Work instruction: Every line from the one with "multiply operation counted by INT_SPEC due to any" through the final line of the entries below should be returned exactly; leave out all other lines.

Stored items
-- ==== Sys2Proof/Machine/Occ4.lean ====
section
/-!
DEFINITION. `Occ(E)` (40_common_event_rules.md R120, R122) of the events, part 4 of 8: which occurrences a counter sees as
occurrences of E. Each definition conjoins the clauses of the event's own rule; a parent ("counted by X") stands before its
children, so the parts follow that order and not the order of the numbers.
-/

namespace Sys2Proof.Machine

/-- R628 LD_FIXED_BYTES_SPEC (0x80DD): "The counter counts each speculatively read byte counted by LDST_FIXED_BYTES_SPEC." -/
def occLdFixedBytesSpec (b : Obs) : Bool := occLdstFixedBytesSpec b && b.own .ldFixedBytesSpec

/-- R629 ST_SCALE_BYTES_SPEC (0x80DE): "The counter counts each speculatively written byte due to any of:" -/
def occStScaleBytesSpec (b : Obs) : Bool :=
  b.own .stScaleBytesSpec
    && b.is .scalableVectorLoadStore
    && b.never .loadAndReplicate

/-- R630 ST_FIXED_BYTES_SPEC (0x80DF): "The counter counts each speculatively written byte counted by LDST_FIXED_BYTES_SPEC." -/
def occStFixedBytesSpec (b : Obs) : Bool := occLdstFixedBytesSpec b && b.own .stFixedBytesSpec

/-- R633 ASE_SVE_INT8_SPEC (0x80E3): "The counter counts each operation counted by ASE_SVE_INT_SPEC where the largest type is 8-bit
integer." -/
def occAseSveInt8Spec (b : Obs) : Bool := occAseSveIntSpec b && b.own .aseSveInt8Spec

/-- R631 ASE_INT8_SPEC (0x80E1): "The counter counts each operation counted by ASE_SVE_INT8_SPEC that is an Advanced SIMD
operation." -/
def occAseInt8Spec (b : Obs) : Bool :=
  occAseSveInt8Spec b
    && occSeIntSpec b
    && b.own .aseInt8Spec
    && b.aarch32In 156 .seInt8Spec

/-- R632 SVE_INT8_SPEC (0x80E2): "The counter counts each operation counted by ASE_SVE_INT8_SPEC that is an SVE operation." -/
def occSveInt8Spec (b : Obs) : Bool :=
  occAseSveInt8Spec b
    && occSeIntSpec b
    && b.own .sveInt8Spec
    && b.aarch32In 156 .seInt8Spec

/-- R636 ASE_SVE_INT16_SPEC (0x80E7): "The counter counts each operation counted by ASE_SVE_INT_SPEC where the largest type is
16-bit integer." -/
def occAseSveInt16Spec (b : Obs) : Bool := occAseSveIntSpec b && b.own .aseSveInt16Spec

/-- R634 ASE_INT16_SPEC (0x80E5): "The counter counts each operation counted by ASE_SVE_INT16_SPEC that is an Advanced SIMD
operation." -/
def occAseInt16Spec (b : Obs) : Bool :=
  occAseSveInt16Spec b
    && occSeIntSpec b
    && b.own .aseInt16Spec
    && b.aarch32In 157 .seInt16Spec

/-- R635 SVE_INT16_SPEC (0x80E6): "The counter counts each operation counted by ASE_SVE_INT16_SPEC that is an SVE operation." -/
def occSveInt16Spec (b : Obs) : Bool :=
  occAseSveInt16Spec b
    && occSeIntSpec b
    && b.own .sveInt16Spec
    && b.aarch32In 157 .seInt16Spec

/-- R637 FP_BF16_SCALE_OPS_SPEC (0x80E8): "The counter increments by v for each speculatively executed scalable element arithmetic
operation, due to an instruction where the largest type was BFloat16 floating-point." -/
def occFpBf16ScaleOpsSpec (b : Obs) : Bool := b.own .fpBf16ScaleOpsSpec && !occFpFixedOpsSpec b && !occFpScale2OpsSpec b

/-- R640 ASE_SVE_INT32_SPEC (0x80EB): "The counter counts each operation counted by ASE_SVE_INT_SPEC where the largest type is
32-bit integer." -/
def occAseSveInt32Spec (b : Obs) : Bool := occAseSveIntSpec b && b.own .aseSveInt32Spec

/-- R638 ASE_INT32_SPEC (0x80E9): "The counter counts each operation counted by ASE_SVE_INT32_SPEC that is an Advanced SIMD
operation." -/
def occAseInt32Spec (b : Obs) : Bool :=
  occAseSveInt32Spec b
    && occSeIntSpec b
    && b.own .aseInt32Spec
    && b.aarch32In 159 .seInt32Spec

/-- R639 SVE_INT32_SPEC (0x80EA): "The counter counts each operation counted by ASE_SVE_INT32_SPEC that is an SVE operation." -/
def occSveInt32Spec (b : Obs) : Bool :=
  occAseSveInt32Spec b
    && occSeIntSpec b
    && b.own .sveInt32Spec
    && b.aarch32In 159 .seInt32Spec

/-- R643 ASE_SVE_INT64_SPEC (0x80EF): "The counter counts each operation counted by ASE_SVE_INT_SPEC where the largest type is
64-bit integer." -/
def occAseSveInt64Spec (b : Obs) : Bool := occAseSveIntSpec b && b.own .aseSveInt64Spec

/-- R641 ASE_INT64_SPEC (0x80ED): "The counter counts each operation counted by ASE_SVE_INT64_SPEC that is an Advanced SIMD
operation." -/
def occAseInt64Spec (b : Obs) : Bool :=
  occAseSveInt64Spec b
    && occSeIntSpec b
    && b.own .aseInt64Spec
    && b.aarch32In 161 .seInt64Spec

/-- R642 SVE_INT64_SPEC (0x80EE): "The counter counts each operation counted by ASE_SVE_INT64_SPEC that is an SVE operation." -/
def occSveInt64Spec (b : Obs) : Bool :=
  occAseSveInt64Spec b
    && occSeIntSpec b
    && b.own .sveInt64Spec
    && b.aarch32In 161 .seInt64Spec

/-- R646 ASE_SVE_FP_DOT_SPEC (0x80F3): "The counter counts each dot-product operation counted by FP_SPEC due to any of the following
A64 instructions:" -/
def occAseSveFpDotSpec (b : Obs) : Bool :=
  occFpSpec b
    && b.own .aseSveFpDotSpec
    && (if b.aarch32 then b.inSet 132 .aseSveFpDotSpec b.occ.opClass
      else b.oneOf [.sveBfdot, .sve2Fdot]
        || (b.has .bf16 && b.oneOf [.aseBfdot])
        || (b.has .fp8dot2 && b.oneOf [.aseFdot2WayByElement, .aseFdot2WayVector])
        || (b.has .fp8dot4 && b.oneOf [.aseFdot4WayByElement, .aseFdot4WayVector]))

/-- R644 ASE_FP_DOT_SPEC (0x80F1): "The counter counts each dot-product operation counted by ASE_SVE_FP_DOT_SPEC due to any of the
following A64 instructions:" -/
def occAseFpDotSpec (b : Obs) : Bool :=
  occAseSveFpDotSpec b
    && occSeFpSpec b
    && b.own .aseFpDotSpec
    && (if b.aarch32 then b.inSet 132 .aseFpDotSpec b.occ.opClass
      else (b.has .bf16 && b.oneOf [.aseBfdot])
        || (b.has .fp8dot2 && b.oneOf [.aseFdot2WayByElement, .aseFdot2WayVector])
        || (b.has .fp8dot4 && b.oneOf [.aseFdot4WayByElement, .aseFdot4WayVector]))

/-- R645 SVE_FP_DOT_SPEC (0x80F2): "The counter counts each dot-product operation counted by ASE_SVE_FP_DOT_SPEC due to any of the
following instructions:" -/
def occSveFpDotSpec (b : Obs) : Bool :=
  occAseSveFpDotSpec b
    && occSeFpSpec b
    && b.own .sveFpDotSpec
    && (b.oneOf [.sveBfdot, .sve2Fdot])

/-- R649 ASE_SVE_FP_MMLA_SPEC (0x80F7): "The counter counts each floating-point matrix multiply operation counted by FP_SPEC due to
any of the following A64 instructions:" -/
def occAseSveFpMmlaSpec (b : Obs) : Bool :=
  occFpSpec b
    && b.own .aseSveFpMmlaSpec
    && (if b.aarch32 then b.inSet 133 .aseSveFpMmlaSpec b.occ.opClass
      else b.oneOf [.sveBfmmlaWidening, .sveFmmlaNonWidening, .sve2Fmmla]
        || (b.has .bf16 && b.oneOf [.aseBfmmla])
        || (b.has .f8f16mm && b.oneOf [.aseFmmla8BitFloatingPointToHalfPrecision, .aseFmmla8BitFloatingPointToSinglePrecision]))

/-- R647 ASE_FP_MMLA_SPEC (0x80F5): "The counter counts each floating-point matrix multiply operation counted by
ASE_SVE_FP_MMLA_SPEC due to any of the following A64 instructions:" -/
def occAseFpMmlaSpec (b : Obs) : Bool :=
  occAseSveFpMmlaSpec b
    && b.own .aseFpMmlaSpec
    && (if b.aarch32 then b.inSet 133 .aseFpMmlaSpec b.occ.opClass
      else (b.has .bf16 && b.oneOf [.aseBfmmla])
        || (b.has .f8f16mm && b.oneOf [.aseFmmla8BitFloatingPointToHalfPrecision, .aseFmmla8BitFloatingPointToSinglePrecision]))

/-- R648 SVE_FP_MMLA_SPEC (0x80F6): "The counter counts each floating-point matrix multiply operation counted by
ASE_SVE_FP_MMLA_SPEC due to any of the following instructions:" -/
def occSveFpMmlaSpec (b : Obs) : Bool :=
  occAseSveFpMmlaSpec b
    && b.own .sveFpMmlaSpec
    && (b.oneOf [.sveBfmmlaWidening, .sveFmmlaNonWidening, .sve2Fmmla])

/-- R652 ASE_SVE_INT_DOT_SPEC (0x80FB): "The counter counts each integer dot product operation counted by INT_SPEC due to any of the
following A64 instructions:" -/
def occAseSveIntDotSpec (b : Obs) : Bool :=
  occIntSpec b
    && b.own .aseSveIntDotSpec
    && (if b.aarch32 then b.inSet 134 .aseSveIntDotSpec b.occ.opClass
      else b.oneOf [.sveSdot, .sveSudot, .sveUdot, .sveUsdot, .sve2Cdot, .sve2Sdot, .sve2Udot]
        || (b.has .dotprod && b.oneOf [.aseSdot, .aseUdot])
        || (b.has .i8mm && b.oneOf [.aseSudotByElement, .aseUsdot]))

/-- R650 ASE_INT_DOT_SPEC (0x80F9): "The counter counts each integer dot product operation counted by ASE_SVE_INT_DOT_SPEC due to
any of the following A64 instructions:" -/
def occAseIntDotSpec (b : Obs) : Bool :=
  occAseSveIntDotSpec b
    && occSeIntSpec b
    && b.own .aseIntDotSpec
    && (if b.aarch32 then b.inSet 134 .aseIntDotSpec b.occ.opClass
      else (b.has .dotprod && b.oneOf [.aseSdot, .aseUdot])
        || (b.has .i8mm && b.oneOf [.aseSudotByElement, .aseUsdot]))

/-- R651 SVE_INT_DOT_SPEC (0x80FA): "The counter counts each integer dot product operation counted by ASE_SVE_INT_DOT_SPEC due to
any of the following instructions:" -/
def occSveIntDotSpec (b : Obs) : Bool :=
  occAseSveIntDotSpec b
    && occSeIntSpec b
    && b.own .sveIntDotSpec
    && (b.oneOf [.sveSdot, .sveSudot, .sveUdot, .sveUsdot, .sve2Cdot, .sve2Sdot, .sve2Udot])

/-- R655 ASE_SVE_INT_MMLA_SPEC (0x80FF): "The counter counts each integer matrix multiply operation counted by INT_SPEC due to any
of the following A64 instructions:" -/
def occAseSveIntMmlaSpec (b : Obs) : Bool :=
  occIntSpec b
    && b.own .aseSveIntMmlaSpec
    && (if b.aarch32 then b.inSet 135 .aseSveIntMmlaSpec b.occ.opClass
      else b.oneOf [.sveSmmla, .sveUmmla, .sveUsmmla]
        || (b.has .i8mm && b.oneOf [.aseSmmlaVector, .aseUmmlaVector, .aseUsmmlaVector]))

Answer area:
/-- R655 ASE_SVE_INT_MMLA_SPEC (0x80FF): "The counter counts each integer matrix multiply operation counted by INT_SPEC due to any
of the following A64 instructions:" -/
def occAseSveIntMmlaSpec (b : Obs) : Bool :=
  occIntSpec b
    && b.own .aseSveIntMmlaSpec
    && (if b.aarch32 then b.inSet 135 .aseSveIntMmlaSpec b.occ.opClass
      else b.oneOf [.sveSmmla, .sveUmmla, .sveUsmmla]
        || (b.has .i8mm && b.oneOf [.aseSmmlaVector, .aseUmmlaVector, .aseUsmmlaVector]))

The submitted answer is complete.